* REQUIRED ACTION:
Nothing outside the stretch is wanted. Repeat exactly the lines of the listing below from the one that contains "state (R290). -/" through the one that contains "match s.evState q v rho with", both ends included.
[[ DATA SUPPLIED, beginning ]]
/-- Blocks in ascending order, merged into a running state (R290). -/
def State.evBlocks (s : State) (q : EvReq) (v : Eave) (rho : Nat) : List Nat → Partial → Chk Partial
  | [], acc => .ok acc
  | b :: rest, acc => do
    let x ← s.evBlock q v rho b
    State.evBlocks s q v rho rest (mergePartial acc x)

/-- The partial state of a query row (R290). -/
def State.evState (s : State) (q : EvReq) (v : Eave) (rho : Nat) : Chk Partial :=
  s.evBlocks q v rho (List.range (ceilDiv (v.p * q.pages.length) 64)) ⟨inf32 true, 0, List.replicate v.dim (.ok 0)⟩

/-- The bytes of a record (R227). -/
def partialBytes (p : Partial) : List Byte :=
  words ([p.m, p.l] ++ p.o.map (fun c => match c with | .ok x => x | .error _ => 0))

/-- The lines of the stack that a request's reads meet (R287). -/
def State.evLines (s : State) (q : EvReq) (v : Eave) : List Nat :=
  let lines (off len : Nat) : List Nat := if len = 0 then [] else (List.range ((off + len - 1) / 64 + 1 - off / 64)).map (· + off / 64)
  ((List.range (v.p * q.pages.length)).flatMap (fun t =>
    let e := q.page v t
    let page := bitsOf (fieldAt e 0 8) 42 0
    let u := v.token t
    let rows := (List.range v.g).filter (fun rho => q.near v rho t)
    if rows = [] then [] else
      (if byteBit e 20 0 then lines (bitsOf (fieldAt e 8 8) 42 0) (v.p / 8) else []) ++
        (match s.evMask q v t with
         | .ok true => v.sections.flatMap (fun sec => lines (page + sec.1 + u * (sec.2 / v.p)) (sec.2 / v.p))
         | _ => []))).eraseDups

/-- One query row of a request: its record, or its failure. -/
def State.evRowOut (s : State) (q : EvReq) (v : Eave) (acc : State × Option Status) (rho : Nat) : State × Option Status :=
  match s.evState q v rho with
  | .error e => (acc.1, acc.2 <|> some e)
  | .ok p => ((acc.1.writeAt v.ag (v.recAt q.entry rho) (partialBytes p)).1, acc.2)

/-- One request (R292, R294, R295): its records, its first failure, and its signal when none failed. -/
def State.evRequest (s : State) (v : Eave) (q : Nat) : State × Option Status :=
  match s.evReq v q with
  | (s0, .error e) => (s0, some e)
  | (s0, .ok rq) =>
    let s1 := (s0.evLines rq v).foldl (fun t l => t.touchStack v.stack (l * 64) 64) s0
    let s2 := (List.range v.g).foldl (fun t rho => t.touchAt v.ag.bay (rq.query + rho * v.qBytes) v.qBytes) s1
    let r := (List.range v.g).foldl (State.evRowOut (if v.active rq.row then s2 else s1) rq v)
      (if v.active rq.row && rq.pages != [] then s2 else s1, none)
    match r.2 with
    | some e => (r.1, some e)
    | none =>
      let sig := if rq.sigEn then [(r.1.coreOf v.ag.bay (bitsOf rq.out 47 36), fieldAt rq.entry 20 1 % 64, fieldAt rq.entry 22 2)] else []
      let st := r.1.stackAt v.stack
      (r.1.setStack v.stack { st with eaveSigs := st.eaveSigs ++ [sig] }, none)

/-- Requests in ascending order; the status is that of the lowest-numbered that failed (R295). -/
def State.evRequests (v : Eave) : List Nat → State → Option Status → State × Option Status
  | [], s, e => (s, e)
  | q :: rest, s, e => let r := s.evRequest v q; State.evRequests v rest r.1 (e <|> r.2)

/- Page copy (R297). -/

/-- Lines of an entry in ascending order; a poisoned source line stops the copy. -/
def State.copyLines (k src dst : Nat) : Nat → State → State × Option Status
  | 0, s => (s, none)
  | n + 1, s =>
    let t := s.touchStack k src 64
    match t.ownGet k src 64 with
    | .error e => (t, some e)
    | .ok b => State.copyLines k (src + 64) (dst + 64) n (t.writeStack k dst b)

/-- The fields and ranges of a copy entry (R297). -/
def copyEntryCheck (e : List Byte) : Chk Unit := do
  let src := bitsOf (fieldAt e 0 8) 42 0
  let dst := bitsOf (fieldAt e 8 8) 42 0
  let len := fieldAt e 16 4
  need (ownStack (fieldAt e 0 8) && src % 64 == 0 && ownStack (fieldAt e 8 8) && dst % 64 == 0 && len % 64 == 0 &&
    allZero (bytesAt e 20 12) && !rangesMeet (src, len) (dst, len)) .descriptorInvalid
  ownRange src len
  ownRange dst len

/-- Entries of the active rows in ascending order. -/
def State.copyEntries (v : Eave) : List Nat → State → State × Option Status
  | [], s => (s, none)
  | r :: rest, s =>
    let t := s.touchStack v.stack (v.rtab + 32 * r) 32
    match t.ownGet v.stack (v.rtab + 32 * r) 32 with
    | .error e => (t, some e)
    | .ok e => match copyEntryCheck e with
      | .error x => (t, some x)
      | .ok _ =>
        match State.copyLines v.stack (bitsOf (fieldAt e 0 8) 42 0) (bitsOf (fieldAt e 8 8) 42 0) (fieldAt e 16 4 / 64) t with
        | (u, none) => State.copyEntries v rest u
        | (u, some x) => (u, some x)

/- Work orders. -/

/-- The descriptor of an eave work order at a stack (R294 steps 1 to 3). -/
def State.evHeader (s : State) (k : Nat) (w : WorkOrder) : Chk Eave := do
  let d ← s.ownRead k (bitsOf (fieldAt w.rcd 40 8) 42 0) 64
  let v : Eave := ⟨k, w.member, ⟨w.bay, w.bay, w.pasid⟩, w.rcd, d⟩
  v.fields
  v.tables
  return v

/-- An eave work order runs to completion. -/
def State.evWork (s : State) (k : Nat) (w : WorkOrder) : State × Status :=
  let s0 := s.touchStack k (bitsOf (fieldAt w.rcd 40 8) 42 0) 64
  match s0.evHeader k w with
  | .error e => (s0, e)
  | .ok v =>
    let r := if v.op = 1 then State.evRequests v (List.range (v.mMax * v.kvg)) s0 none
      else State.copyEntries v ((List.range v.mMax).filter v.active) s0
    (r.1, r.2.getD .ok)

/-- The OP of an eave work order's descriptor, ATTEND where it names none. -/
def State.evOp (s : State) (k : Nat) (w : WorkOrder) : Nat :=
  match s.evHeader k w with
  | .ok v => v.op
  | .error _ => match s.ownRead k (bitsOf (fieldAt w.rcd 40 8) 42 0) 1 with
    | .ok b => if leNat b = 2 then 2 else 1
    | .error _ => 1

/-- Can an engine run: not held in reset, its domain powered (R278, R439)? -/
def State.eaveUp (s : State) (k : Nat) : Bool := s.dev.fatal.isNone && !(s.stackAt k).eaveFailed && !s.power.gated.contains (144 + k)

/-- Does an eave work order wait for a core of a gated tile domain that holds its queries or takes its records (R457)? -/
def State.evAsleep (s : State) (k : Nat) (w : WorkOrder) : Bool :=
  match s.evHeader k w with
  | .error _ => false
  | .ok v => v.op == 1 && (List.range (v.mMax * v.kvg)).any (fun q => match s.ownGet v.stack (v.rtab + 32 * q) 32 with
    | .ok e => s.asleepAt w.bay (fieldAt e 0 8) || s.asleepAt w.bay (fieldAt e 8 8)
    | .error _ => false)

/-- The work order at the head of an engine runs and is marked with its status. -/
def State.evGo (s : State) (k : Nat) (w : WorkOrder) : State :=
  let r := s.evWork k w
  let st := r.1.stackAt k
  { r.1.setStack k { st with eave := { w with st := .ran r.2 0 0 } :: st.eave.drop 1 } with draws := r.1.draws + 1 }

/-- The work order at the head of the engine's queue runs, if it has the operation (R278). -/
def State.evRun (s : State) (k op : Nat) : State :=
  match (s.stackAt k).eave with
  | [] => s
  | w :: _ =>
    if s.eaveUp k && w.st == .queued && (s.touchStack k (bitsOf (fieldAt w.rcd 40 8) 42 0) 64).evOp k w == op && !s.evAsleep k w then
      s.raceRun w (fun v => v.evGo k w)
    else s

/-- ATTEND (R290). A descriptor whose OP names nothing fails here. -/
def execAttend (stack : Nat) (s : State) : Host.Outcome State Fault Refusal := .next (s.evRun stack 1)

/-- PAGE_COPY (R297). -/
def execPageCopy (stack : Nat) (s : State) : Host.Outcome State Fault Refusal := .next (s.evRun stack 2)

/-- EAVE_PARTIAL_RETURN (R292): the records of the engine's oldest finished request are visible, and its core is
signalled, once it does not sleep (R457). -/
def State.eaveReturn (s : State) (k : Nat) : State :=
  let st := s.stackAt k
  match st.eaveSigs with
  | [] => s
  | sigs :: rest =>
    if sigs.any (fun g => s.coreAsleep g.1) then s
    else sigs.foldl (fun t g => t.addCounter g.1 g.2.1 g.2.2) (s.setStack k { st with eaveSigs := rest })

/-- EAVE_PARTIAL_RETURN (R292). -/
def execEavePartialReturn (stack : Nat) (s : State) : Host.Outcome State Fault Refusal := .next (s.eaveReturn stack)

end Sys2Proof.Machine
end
[[ DATA SUPPLIED, end ]]
[[ DATA SUPPLIED, beginning ]]
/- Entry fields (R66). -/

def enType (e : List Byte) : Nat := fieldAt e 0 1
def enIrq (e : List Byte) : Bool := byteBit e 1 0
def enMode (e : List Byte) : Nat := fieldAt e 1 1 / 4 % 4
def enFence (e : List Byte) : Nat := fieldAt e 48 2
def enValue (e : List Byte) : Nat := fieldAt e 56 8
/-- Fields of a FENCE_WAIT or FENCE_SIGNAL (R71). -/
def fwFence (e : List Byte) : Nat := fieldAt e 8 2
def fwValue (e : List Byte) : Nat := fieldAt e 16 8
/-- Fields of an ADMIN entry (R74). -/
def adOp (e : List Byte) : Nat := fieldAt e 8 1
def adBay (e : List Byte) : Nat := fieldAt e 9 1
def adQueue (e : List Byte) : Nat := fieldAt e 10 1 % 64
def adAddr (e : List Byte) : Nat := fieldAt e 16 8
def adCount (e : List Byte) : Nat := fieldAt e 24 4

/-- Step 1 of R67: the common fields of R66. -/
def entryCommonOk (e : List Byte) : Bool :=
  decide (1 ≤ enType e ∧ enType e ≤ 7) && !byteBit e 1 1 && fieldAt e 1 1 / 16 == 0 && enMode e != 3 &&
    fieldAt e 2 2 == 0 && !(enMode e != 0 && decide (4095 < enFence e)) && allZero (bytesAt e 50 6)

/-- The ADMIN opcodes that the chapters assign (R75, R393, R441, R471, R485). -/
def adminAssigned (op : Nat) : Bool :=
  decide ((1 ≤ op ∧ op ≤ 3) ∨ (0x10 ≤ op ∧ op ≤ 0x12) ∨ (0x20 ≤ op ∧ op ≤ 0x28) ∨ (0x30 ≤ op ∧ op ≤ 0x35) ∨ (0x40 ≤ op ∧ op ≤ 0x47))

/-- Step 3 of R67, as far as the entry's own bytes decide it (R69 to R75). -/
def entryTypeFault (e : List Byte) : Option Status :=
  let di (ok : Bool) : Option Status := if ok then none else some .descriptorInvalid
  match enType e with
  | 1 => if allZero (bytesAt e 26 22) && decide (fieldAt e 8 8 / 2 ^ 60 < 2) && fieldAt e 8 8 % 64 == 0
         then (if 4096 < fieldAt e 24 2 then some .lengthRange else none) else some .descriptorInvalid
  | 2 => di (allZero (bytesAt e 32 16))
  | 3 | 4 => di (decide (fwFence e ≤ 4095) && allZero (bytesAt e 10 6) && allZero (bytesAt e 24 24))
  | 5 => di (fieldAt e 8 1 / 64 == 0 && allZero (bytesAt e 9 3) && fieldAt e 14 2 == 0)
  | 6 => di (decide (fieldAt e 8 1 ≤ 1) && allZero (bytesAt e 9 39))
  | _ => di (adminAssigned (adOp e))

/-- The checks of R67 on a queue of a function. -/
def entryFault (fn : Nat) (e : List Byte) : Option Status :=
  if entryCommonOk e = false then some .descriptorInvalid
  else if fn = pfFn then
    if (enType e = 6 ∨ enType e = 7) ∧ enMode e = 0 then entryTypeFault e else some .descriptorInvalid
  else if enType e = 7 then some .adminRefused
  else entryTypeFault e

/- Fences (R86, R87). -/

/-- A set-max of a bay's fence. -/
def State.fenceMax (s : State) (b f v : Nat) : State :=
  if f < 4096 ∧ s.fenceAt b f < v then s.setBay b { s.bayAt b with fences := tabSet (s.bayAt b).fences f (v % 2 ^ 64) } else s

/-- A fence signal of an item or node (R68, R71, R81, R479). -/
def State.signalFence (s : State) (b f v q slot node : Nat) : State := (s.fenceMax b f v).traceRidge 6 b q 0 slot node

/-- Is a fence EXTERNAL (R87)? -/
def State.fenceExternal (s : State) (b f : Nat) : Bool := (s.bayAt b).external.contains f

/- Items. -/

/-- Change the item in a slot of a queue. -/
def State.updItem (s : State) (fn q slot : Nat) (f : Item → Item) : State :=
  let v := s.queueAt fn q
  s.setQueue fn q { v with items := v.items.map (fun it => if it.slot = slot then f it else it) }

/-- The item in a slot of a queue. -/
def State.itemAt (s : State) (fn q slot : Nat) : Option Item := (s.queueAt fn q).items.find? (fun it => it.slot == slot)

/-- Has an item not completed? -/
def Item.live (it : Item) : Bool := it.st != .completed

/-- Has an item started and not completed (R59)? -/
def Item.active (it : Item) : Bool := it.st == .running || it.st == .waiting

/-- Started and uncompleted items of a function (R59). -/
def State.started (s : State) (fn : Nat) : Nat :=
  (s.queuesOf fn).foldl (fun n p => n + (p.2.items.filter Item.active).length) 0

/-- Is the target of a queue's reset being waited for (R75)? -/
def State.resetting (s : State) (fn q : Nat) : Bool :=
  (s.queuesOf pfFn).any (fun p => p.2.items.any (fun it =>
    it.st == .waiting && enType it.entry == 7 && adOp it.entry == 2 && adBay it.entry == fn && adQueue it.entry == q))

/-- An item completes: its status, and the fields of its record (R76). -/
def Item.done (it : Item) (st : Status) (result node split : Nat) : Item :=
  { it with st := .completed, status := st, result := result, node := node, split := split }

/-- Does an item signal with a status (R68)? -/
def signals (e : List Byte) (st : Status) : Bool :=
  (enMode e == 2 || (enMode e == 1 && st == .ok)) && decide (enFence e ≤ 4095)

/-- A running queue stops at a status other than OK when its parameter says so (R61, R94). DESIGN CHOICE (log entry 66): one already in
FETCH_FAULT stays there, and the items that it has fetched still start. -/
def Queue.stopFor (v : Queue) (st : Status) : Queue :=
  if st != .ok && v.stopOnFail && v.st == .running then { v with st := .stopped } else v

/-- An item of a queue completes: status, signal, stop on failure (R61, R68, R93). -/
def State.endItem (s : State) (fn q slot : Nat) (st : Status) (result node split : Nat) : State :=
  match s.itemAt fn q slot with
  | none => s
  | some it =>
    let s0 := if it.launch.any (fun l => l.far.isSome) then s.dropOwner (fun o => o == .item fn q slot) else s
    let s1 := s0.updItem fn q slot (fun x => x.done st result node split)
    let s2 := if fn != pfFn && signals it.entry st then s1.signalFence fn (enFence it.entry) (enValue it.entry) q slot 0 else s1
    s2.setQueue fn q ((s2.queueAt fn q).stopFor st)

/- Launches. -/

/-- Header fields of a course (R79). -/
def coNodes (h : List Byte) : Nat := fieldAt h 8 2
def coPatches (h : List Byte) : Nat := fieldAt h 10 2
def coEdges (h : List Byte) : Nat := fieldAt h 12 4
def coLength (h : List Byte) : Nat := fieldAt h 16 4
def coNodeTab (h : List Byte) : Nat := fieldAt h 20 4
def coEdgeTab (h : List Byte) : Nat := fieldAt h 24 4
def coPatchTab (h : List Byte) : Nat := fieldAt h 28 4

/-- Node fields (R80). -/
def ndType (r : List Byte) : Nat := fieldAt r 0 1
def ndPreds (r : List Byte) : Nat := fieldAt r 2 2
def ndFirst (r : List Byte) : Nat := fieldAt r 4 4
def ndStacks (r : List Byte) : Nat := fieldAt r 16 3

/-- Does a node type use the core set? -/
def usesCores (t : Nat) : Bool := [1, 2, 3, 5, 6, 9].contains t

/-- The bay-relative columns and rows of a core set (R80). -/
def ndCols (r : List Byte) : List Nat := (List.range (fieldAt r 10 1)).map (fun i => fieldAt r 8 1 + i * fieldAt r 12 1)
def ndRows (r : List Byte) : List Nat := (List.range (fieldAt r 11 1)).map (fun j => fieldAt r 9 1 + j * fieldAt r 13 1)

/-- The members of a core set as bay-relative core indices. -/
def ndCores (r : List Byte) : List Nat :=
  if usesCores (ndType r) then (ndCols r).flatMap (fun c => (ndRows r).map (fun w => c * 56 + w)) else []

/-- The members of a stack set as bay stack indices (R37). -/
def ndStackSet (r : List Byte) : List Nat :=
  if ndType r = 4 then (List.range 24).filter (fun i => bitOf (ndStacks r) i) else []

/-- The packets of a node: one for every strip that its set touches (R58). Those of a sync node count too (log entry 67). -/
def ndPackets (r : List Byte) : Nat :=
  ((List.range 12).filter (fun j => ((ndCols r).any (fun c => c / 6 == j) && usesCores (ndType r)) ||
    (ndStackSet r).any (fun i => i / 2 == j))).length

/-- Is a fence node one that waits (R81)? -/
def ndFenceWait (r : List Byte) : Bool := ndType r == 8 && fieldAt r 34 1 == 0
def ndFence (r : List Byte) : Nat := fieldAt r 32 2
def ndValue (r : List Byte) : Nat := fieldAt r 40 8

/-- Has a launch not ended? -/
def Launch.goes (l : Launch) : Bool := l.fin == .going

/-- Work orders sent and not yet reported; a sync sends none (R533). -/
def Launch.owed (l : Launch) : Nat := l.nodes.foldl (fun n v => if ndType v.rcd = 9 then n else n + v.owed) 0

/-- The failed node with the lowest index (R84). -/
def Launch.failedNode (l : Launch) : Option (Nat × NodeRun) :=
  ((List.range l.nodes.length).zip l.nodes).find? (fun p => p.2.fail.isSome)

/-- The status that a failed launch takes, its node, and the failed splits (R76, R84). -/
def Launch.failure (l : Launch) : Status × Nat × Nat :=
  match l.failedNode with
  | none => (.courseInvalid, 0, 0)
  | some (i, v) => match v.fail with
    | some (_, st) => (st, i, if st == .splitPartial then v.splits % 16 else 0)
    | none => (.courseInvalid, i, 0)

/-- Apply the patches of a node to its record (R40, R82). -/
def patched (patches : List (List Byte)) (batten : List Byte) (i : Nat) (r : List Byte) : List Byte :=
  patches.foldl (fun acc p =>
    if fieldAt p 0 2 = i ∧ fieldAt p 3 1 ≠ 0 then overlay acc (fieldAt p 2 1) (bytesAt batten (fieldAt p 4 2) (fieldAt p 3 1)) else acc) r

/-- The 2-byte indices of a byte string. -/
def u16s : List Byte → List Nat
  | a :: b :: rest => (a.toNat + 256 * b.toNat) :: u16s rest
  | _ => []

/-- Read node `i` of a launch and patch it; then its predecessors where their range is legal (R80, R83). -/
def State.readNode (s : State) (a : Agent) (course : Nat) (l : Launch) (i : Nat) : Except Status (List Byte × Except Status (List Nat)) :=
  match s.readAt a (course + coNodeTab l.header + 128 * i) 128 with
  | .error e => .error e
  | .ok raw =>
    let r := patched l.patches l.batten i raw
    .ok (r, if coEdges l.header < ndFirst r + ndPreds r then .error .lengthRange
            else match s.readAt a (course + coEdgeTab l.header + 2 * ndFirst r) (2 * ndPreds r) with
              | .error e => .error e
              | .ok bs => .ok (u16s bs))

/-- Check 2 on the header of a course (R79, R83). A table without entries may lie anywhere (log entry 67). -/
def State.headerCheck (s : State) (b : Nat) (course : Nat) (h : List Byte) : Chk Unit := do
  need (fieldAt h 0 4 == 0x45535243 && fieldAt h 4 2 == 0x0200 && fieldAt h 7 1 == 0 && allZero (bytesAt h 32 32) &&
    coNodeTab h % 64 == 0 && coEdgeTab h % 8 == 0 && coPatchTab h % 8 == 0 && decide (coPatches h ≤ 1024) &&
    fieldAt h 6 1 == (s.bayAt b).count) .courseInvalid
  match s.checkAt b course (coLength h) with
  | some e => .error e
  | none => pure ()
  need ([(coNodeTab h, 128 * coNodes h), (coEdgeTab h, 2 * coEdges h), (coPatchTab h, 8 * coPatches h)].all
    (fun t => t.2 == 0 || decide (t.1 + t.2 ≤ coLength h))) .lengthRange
[[ DATA SUPPLIED, end ]]
* TASK ANSWER:
/-- Blocks in ascending order, merged into a running state (R290). -/
def State.evBlocks (s : State) (q : EvReq) (v : Eave) (rho : Nat) : List Nat → Partial → Chk Partial
  | [], acc => .ok acc
  | b :: rest, acc => do
    let x ← s.evBlock q v rho b
    State.evBlocks s q v rho rest (mergePartial acc x)

/-- The partial state of a query row (R290). -/
def State.evState (s : State) (q : EvReq) (v : Eave) (rho : Nat) : Chk Partial :=
  s.evBlocks q v rho (List.range (ceilDiv (v.p * q.pages.length) 64)) ⟨inf32 true, 0, List.replicate v.dim (.ok 0)⟩

/-- The bytes of a record (R227). -/
def partialBytes (p : Partial) : List Byte :=
  words ([p.m, p.l] ++ p.o.map (fun c => match c with | .ok x => x | .error _ => 0))

/-- The lines of the stack that a request's reads meet (R287). -/
def State.evLines (s : State) (q : EvReq) (v : Eave) : List Nat :=
  let lines (off len : Nat) : List Nat := if len = 0 then [] else (List.range ((off + len - 1) / 64 + 1 - off / 64)).map (· + off / 64)
  ((List.range (v.p * q.pages.length)).flatMap (fun t =>
    let e := q.page v t
    let page := bitsOf (fieldAt e 0 8) 42 0
    let u := v.token t
    let rows := (List.range v.g).filter (fun rho => q.near v rho t)
    if rows = [] then [] else
      (if byteBit e 20 0 then lines (bitsOf (fieldAt e 8 8) 42 0) (v.p / 8) else []) ++
        (match s.evMask q v t with
         | .ok true => v.sections.flatMap (fun sec => lines (page + sec.1 + u * (sec.2 / v.p)) (sec.2 / v.p))
         | _ => []))).eraseDups

/-- One query row of a request: its record, or its failure. -/
def State.evRowOut (s : State) (q : EvReq) (v : Eave) (acc : State × Option Status) (rho : Nat) : State × Option Status :=
  match s.evState q v rho with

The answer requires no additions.